§ What is being asked: Scan the records below for the line containing "s.allocAns := rfl" and the line containing "theorem withDev_self (s". Copy both, plus every line between, exactly.

§ Source records:

------------------------------------------------

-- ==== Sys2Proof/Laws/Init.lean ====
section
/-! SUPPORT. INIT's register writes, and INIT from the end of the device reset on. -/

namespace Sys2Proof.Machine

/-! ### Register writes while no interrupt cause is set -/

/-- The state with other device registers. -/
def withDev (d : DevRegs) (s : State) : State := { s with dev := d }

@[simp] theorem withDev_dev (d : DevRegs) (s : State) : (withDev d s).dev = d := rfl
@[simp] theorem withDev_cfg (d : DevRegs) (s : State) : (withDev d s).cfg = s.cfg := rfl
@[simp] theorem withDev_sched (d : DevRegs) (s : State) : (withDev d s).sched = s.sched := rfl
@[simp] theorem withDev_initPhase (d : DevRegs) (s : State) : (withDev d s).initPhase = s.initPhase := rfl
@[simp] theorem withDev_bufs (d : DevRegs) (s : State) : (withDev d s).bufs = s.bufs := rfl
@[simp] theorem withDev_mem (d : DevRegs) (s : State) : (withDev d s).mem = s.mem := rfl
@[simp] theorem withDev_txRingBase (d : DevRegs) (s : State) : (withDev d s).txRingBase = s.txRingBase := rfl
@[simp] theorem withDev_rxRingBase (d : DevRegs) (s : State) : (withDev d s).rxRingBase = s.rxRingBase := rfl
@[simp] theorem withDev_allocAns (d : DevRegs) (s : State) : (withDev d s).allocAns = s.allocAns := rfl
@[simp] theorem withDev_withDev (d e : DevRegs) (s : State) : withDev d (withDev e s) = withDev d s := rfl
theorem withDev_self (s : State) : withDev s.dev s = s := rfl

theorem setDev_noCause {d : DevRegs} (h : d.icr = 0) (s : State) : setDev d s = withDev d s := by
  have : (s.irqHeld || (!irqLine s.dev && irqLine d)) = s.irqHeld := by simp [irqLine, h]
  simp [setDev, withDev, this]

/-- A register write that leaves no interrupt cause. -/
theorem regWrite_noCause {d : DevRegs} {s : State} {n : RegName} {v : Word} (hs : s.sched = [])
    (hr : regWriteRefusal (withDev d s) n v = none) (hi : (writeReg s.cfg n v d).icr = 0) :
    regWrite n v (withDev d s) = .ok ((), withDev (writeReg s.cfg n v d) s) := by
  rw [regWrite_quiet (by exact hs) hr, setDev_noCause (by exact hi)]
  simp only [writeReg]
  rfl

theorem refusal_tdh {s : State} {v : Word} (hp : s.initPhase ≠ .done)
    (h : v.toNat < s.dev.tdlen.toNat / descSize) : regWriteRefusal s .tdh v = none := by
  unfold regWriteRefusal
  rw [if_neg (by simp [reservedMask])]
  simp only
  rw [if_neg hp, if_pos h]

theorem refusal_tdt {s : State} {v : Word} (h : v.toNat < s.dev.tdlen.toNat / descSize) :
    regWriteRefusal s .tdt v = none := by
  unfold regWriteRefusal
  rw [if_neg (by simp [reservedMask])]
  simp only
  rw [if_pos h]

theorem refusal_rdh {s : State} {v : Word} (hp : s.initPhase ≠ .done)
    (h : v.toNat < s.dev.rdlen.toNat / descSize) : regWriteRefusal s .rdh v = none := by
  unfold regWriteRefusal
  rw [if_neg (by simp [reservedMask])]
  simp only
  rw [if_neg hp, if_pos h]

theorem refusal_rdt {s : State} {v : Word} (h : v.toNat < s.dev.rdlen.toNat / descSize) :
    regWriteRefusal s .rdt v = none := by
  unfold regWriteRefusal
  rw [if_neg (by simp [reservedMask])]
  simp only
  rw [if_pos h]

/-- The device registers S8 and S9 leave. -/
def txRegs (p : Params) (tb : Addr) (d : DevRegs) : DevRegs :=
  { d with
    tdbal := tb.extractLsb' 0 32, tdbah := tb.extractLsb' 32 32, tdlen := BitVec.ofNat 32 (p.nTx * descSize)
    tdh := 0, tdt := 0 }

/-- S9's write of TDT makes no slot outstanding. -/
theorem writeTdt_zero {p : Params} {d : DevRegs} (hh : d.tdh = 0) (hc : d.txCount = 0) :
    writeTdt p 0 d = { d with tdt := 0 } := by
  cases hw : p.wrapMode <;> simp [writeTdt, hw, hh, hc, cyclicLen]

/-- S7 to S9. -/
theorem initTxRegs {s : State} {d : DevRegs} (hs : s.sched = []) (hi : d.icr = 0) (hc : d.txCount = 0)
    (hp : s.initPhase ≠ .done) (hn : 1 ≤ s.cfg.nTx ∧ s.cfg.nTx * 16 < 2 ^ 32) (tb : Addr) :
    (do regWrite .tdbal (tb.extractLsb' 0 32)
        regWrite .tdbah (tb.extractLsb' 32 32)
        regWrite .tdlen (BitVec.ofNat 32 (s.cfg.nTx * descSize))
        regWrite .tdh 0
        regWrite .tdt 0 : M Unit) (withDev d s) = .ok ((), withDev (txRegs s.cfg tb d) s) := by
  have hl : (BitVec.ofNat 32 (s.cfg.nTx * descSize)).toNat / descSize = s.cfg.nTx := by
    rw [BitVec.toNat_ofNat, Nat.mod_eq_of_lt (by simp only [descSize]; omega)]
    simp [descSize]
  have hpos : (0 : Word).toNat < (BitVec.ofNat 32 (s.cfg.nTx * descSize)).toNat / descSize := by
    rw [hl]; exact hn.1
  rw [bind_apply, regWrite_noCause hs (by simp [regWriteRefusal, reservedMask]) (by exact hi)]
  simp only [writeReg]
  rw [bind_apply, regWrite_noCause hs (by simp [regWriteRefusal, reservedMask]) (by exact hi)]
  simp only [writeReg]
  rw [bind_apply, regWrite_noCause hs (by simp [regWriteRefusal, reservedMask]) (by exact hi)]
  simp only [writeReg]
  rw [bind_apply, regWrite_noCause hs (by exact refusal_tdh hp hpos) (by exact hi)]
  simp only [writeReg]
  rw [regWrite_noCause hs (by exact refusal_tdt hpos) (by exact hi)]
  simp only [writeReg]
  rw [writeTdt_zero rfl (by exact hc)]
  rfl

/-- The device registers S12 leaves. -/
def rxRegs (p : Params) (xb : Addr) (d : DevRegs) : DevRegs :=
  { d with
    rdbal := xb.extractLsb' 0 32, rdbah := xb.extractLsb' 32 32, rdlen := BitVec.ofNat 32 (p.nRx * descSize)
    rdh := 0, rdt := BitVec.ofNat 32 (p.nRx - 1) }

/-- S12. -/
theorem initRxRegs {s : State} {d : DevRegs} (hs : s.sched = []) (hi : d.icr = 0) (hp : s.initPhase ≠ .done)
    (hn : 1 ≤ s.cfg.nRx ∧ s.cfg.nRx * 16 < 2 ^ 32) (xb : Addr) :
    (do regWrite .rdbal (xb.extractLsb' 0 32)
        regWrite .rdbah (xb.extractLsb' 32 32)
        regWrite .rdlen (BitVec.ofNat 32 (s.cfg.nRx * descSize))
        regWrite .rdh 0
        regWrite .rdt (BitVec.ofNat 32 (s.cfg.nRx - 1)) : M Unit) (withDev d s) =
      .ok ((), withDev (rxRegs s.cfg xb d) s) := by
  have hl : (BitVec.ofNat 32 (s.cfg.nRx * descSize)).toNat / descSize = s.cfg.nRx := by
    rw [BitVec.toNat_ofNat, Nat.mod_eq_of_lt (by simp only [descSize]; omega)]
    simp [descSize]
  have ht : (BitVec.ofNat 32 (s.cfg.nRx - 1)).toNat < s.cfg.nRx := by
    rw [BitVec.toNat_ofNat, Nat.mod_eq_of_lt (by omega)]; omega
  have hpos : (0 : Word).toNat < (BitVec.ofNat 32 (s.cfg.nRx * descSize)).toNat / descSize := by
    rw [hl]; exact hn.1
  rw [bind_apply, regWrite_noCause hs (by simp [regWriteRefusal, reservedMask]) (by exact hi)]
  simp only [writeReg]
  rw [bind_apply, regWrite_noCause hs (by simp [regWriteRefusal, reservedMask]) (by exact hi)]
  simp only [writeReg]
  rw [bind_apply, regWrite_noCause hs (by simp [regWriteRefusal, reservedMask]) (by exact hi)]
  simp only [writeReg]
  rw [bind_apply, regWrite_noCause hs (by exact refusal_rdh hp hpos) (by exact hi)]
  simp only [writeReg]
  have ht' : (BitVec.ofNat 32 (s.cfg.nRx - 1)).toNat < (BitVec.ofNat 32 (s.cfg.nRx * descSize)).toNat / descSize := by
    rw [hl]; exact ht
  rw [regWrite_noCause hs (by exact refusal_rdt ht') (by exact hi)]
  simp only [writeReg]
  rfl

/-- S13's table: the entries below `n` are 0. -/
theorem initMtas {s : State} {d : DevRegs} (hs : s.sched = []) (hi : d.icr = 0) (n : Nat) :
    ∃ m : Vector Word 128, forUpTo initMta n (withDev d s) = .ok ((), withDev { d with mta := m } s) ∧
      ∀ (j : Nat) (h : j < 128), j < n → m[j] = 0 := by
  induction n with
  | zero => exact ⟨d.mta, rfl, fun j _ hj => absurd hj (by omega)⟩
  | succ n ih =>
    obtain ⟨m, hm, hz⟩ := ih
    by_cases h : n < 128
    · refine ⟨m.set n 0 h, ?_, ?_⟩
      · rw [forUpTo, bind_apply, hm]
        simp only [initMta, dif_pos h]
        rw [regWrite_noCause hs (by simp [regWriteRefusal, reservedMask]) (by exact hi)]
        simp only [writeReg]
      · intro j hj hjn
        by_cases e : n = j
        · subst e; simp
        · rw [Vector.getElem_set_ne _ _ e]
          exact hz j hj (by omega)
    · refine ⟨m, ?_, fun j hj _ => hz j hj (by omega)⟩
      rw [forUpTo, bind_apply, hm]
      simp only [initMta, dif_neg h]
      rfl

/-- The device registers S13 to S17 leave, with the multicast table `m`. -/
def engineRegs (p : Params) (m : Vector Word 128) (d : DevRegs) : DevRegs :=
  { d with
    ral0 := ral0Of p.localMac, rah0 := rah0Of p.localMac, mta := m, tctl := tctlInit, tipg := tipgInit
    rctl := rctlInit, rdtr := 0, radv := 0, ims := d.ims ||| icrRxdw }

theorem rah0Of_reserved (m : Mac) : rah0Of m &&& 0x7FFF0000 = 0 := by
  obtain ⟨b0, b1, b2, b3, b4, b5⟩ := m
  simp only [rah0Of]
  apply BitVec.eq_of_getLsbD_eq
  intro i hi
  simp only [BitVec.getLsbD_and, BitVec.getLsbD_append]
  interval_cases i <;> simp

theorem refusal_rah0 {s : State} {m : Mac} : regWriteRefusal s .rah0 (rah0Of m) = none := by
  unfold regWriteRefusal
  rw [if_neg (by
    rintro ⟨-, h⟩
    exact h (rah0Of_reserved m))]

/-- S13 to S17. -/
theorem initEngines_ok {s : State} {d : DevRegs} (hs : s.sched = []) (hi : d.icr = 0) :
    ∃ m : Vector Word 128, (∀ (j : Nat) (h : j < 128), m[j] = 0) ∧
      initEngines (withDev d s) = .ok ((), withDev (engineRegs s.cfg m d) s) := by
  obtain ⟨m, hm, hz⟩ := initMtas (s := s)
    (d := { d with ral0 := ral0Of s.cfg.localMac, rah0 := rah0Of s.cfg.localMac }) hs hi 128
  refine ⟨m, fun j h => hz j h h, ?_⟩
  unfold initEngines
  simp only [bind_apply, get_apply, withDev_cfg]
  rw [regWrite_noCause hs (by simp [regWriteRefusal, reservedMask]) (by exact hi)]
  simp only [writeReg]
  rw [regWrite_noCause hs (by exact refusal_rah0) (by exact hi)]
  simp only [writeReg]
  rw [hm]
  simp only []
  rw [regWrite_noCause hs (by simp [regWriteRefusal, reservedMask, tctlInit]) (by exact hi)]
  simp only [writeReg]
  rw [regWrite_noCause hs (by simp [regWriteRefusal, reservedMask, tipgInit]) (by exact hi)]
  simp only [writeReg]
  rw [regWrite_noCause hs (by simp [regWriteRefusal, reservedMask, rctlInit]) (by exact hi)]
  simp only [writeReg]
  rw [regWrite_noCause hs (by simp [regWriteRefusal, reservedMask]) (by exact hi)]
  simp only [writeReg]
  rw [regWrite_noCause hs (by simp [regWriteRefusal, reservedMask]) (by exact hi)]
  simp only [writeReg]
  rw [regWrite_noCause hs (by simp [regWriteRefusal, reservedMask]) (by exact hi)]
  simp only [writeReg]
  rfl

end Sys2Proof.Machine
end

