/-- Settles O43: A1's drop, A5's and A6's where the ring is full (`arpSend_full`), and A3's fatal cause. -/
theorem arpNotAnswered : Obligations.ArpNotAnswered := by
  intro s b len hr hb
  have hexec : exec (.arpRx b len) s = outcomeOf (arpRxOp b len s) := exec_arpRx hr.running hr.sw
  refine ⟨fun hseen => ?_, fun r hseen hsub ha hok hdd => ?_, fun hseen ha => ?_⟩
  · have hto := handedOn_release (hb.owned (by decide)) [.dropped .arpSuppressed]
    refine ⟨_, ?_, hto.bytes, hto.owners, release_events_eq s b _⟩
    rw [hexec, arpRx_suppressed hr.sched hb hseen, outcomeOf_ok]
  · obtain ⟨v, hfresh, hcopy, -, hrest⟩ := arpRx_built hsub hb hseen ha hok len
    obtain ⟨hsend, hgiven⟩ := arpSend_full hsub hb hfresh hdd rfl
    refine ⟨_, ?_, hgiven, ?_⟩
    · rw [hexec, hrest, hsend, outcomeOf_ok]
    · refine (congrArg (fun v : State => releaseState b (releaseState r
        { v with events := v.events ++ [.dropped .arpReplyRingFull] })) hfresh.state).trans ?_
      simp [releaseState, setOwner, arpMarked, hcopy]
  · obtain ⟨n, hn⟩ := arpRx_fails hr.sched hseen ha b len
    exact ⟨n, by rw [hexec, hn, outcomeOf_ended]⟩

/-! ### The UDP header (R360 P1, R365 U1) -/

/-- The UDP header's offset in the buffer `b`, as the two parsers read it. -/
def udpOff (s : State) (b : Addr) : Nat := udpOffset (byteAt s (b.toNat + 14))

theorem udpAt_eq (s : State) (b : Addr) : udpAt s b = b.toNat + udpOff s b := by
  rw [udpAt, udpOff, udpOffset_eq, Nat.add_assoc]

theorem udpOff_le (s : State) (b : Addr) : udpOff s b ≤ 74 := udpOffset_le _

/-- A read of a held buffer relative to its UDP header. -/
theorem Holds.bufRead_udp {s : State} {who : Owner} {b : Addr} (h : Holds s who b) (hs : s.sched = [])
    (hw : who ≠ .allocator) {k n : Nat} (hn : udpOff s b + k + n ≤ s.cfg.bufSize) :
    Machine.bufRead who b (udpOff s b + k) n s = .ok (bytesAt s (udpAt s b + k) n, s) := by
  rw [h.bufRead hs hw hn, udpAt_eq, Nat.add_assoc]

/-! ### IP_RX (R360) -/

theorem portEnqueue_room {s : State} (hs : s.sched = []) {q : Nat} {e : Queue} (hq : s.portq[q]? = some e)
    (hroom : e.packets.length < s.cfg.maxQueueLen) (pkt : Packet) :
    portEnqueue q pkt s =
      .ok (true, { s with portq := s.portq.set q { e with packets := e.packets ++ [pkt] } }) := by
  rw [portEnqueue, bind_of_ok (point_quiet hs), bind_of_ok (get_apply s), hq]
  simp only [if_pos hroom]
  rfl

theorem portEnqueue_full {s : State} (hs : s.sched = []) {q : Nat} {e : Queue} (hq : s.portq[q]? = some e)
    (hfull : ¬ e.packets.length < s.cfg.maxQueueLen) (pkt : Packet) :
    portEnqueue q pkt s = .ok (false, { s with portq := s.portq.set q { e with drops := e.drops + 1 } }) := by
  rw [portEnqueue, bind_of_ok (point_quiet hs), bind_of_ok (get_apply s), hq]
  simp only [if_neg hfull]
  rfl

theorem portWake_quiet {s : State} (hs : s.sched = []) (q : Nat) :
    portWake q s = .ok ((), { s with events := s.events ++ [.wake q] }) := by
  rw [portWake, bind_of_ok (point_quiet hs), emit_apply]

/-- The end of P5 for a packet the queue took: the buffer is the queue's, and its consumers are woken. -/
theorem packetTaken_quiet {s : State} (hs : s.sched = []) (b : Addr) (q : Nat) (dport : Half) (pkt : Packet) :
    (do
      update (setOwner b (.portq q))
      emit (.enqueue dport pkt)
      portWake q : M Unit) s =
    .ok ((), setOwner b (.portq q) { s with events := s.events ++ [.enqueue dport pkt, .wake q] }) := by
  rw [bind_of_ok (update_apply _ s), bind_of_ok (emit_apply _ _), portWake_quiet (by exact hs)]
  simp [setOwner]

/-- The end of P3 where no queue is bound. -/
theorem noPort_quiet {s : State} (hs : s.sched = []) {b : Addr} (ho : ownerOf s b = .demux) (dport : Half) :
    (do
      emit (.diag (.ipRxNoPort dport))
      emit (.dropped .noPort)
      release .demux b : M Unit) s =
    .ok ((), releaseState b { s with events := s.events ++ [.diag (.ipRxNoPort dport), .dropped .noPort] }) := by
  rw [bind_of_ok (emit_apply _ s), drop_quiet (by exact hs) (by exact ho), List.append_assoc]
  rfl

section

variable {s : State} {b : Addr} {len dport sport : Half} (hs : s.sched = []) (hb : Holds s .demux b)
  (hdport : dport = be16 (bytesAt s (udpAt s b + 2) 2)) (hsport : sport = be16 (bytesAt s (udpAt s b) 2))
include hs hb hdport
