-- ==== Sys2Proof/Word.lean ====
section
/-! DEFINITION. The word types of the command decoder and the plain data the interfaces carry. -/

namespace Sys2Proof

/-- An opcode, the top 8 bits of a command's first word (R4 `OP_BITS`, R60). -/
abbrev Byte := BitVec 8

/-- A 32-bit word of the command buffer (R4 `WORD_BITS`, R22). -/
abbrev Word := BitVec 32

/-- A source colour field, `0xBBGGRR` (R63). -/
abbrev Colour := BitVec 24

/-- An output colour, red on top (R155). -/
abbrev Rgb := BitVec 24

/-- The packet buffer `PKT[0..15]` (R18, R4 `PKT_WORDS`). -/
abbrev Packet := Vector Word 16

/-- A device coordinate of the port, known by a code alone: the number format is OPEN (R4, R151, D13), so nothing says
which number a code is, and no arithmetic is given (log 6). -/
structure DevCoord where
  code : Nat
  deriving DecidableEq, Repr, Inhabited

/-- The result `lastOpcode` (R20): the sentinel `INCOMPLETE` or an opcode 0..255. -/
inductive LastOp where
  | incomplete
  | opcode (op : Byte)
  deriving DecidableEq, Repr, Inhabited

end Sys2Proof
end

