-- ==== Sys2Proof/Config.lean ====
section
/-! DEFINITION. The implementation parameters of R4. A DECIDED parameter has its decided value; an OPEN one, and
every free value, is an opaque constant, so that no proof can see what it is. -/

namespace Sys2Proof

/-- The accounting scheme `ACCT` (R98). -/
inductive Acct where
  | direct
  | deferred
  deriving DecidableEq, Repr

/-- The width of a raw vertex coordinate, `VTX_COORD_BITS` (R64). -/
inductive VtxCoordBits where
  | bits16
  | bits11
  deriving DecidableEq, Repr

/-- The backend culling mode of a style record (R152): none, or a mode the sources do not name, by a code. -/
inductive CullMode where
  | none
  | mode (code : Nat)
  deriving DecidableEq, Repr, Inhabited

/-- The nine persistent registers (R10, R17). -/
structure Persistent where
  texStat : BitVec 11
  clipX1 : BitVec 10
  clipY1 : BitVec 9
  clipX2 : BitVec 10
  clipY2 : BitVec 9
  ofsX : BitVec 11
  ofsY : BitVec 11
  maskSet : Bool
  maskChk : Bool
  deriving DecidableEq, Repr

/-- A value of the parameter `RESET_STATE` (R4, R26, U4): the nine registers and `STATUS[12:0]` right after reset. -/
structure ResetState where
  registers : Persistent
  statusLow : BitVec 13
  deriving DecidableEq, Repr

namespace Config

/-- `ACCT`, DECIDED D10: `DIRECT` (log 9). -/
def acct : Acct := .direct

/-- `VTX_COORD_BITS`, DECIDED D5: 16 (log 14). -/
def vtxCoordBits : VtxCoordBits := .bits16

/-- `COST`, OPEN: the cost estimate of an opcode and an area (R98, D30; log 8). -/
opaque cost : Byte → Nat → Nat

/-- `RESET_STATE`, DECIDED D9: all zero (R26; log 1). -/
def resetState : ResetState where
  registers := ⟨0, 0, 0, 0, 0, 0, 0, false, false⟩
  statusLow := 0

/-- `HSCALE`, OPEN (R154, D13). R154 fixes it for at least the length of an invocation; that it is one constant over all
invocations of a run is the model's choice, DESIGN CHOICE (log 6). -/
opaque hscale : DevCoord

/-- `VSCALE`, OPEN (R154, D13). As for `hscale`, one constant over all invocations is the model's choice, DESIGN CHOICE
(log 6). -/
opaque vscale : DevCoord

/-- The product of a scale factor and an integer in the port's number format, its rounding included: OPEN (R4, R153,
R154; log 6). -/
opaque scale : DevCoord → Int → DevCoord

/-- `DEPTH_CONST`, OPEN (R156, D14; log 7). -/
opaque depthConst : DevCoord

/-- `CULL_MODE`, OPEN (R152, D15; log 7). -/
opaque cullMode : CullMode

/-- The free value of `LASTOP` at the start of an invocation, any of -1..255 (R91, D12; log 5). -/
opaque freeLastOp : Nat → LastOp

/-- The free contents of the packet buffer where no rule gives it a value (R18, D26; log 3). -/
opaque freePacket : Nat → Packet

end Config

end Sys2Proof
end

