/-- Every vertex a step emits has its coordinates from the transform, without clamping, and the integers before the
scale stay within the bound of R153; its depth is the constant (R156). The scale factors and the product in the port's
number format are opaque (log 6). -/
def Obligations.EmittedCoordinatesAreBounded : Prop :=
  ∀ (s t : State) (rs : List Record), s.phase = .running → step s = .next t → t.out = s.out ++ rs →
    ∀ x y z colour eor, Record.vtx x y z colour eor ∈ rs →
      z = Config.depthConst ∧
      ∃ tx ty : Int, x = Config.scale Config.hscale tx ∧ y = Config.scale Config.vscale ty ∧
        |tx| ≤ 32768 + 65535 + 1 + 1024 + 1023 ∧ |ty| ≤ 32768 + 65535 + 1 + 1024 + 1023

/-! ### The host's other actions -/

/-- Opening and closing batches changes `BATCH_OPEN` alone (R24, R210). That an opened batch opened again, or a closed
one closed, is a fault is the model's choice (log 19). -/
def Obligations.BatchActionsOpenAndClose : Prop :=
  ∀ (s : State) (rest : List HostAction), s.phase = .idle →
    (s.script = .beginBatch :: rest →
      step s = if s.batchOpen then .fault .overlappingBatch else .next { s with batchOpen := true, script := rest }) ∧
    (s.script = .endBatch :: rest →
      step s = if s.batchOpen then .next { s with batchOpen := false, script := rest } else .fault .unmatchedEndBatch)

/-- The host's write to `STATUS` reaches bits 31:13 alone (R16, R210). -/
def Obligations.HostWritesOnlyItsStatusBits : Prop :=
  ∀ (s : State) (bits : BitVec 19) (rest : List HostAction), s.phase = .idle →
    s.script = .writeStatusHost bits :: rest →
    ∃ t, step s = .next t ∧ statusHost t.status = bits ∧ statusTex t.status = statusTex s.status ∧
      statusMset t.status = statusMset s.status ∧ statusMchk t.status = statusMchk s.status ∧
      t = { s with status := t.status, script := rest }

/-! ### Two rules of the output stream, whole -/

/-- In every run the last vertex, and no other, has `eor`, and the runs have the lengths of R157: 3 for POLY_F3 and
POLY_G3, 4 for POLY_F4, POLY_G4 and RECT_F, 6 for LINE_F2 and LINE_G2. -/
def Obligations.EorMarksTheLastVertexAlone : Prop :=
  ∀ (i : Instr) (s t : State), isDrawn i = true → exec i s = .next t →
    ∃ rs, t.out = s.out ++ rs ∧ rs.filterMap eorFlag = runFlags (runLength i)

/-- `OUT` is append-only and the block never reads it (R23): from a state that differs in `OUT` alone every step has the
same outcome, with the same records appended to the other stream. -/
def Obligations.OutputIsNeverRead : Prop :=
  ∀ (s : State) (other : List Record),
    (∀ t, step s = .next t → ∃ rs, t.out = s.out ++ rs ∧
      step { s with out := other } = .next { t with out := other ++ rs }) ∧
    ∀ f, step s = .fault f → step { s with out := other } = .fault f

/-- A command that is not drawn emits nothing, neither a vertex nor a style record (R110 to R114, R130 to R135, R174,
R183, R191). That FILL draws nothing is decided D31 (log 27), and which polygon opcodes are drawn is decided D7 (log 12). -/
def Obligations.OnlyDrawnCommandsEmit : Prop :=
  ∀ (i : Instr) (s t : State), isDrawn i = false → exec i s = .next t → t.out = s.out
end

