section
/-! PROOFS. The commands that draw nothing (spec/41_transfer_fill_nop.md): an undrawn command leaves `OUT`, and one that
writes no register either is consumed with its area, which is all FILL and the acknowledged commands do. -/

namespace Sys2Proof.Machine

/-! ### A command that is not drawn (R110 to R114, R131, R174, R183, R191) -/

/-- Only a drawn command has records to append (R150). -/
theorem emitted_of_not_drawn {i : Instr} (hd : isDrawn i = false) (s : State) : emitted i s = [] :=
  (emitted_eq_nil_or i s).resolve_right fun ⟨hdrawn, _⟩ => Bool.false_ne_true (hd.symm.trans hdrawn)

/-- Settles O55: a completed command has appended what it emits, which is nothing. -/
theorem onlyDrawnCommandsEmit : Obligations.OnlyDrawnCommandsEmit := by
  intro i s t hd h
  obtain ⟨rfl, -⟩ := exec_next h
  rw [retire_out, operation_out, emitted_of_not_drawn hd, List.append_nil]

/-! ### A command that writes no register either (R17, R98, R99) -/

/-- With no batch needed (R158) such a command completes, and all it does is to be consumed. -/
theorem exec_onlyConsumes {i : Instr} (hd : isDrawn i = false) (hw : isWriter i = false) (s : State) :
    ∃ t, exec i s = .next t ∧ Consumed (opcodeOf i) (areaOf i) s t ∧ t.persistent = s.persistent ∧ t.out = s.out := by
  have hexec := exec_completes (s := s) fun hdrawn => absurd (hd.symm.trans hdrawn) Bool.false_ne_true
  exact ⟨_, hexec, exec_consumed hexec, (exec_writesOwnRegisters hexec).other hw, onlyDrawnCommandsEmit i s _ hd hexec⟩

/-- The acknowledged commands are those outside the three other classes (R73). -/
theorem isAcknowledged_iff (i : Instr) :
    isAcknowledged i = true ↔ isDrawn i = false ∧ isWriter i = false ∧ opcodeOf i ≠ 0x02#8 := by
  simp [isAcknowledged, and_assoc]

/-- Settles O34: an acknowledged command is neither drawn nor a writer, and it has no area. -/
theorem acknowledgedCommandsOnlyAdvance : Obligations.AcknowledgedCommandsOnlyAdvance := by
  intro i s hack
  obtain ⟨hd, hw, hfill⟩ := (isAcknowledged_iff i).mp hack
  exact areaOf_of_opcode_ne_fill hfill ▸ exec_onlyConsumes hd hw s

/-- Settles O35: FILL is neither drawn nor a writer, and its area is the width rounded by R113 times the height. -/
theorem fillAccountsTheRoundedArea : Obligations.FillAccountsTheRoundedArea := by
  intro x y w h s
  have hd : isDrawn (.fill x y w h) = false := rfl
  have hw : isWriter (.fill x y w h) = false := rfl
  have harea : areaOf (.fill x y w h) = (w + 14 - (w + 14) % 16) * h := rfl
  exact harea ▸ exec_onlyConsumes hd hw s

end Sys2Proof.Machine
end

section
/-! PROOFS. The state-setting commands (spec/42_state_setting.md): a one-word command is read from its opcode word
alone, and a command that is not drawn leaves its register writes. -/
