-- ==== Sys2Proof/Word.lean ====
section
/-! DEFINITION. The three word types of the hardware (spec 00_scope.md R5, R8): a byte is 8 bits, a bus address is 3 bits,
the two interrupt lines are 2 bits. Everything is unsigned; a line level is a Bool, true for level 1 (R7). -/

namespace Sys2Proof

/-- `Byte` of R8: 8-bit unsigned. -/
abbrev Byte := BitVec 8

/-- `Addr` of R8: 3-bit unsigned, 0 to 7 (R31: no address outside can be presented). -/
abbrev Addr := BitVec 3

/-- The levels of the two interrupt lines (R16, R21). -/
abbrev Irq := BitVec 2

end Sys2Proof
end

------------------------------------------------

§ Expected answer:
@[simp] theorem withDev_allocAns (d : DevRegs) (s : State) : (withDev d s).allocAns = s.allocAns := rfl
@[simp] theorem withDev_withDev (d e : DevRegs) (s : State) : withDev d (withDev e s) = withDev d s := rfl
theorem withDev_self (s : State) : withDev s.dev s = s := rfl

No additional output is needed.